-- ==== Sys2Proof/Machine/Core.lean ====
section
/-!
DEFINITION. The machine as the host runs it.
-/

def Sys2Proof.core : Host.Core :=
  { State := Sys2Proof.Machine.State
    Fault := Sys2Proof.Machine.Fault
    Refusal := Sys2Proof.Machine.Refusal
    step := Sys2Proof.Machine.step
    reset := Sys2Proof.Machine.State.reset }
end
============
> _Exercise prompt_: Scan the material above for the string "Core" and return the lines that hold it.

> _Result of this task_:
-- ==== Sys2Proof/Machine/Core.lean ====
def Sys2Proof.core : Host.Core :=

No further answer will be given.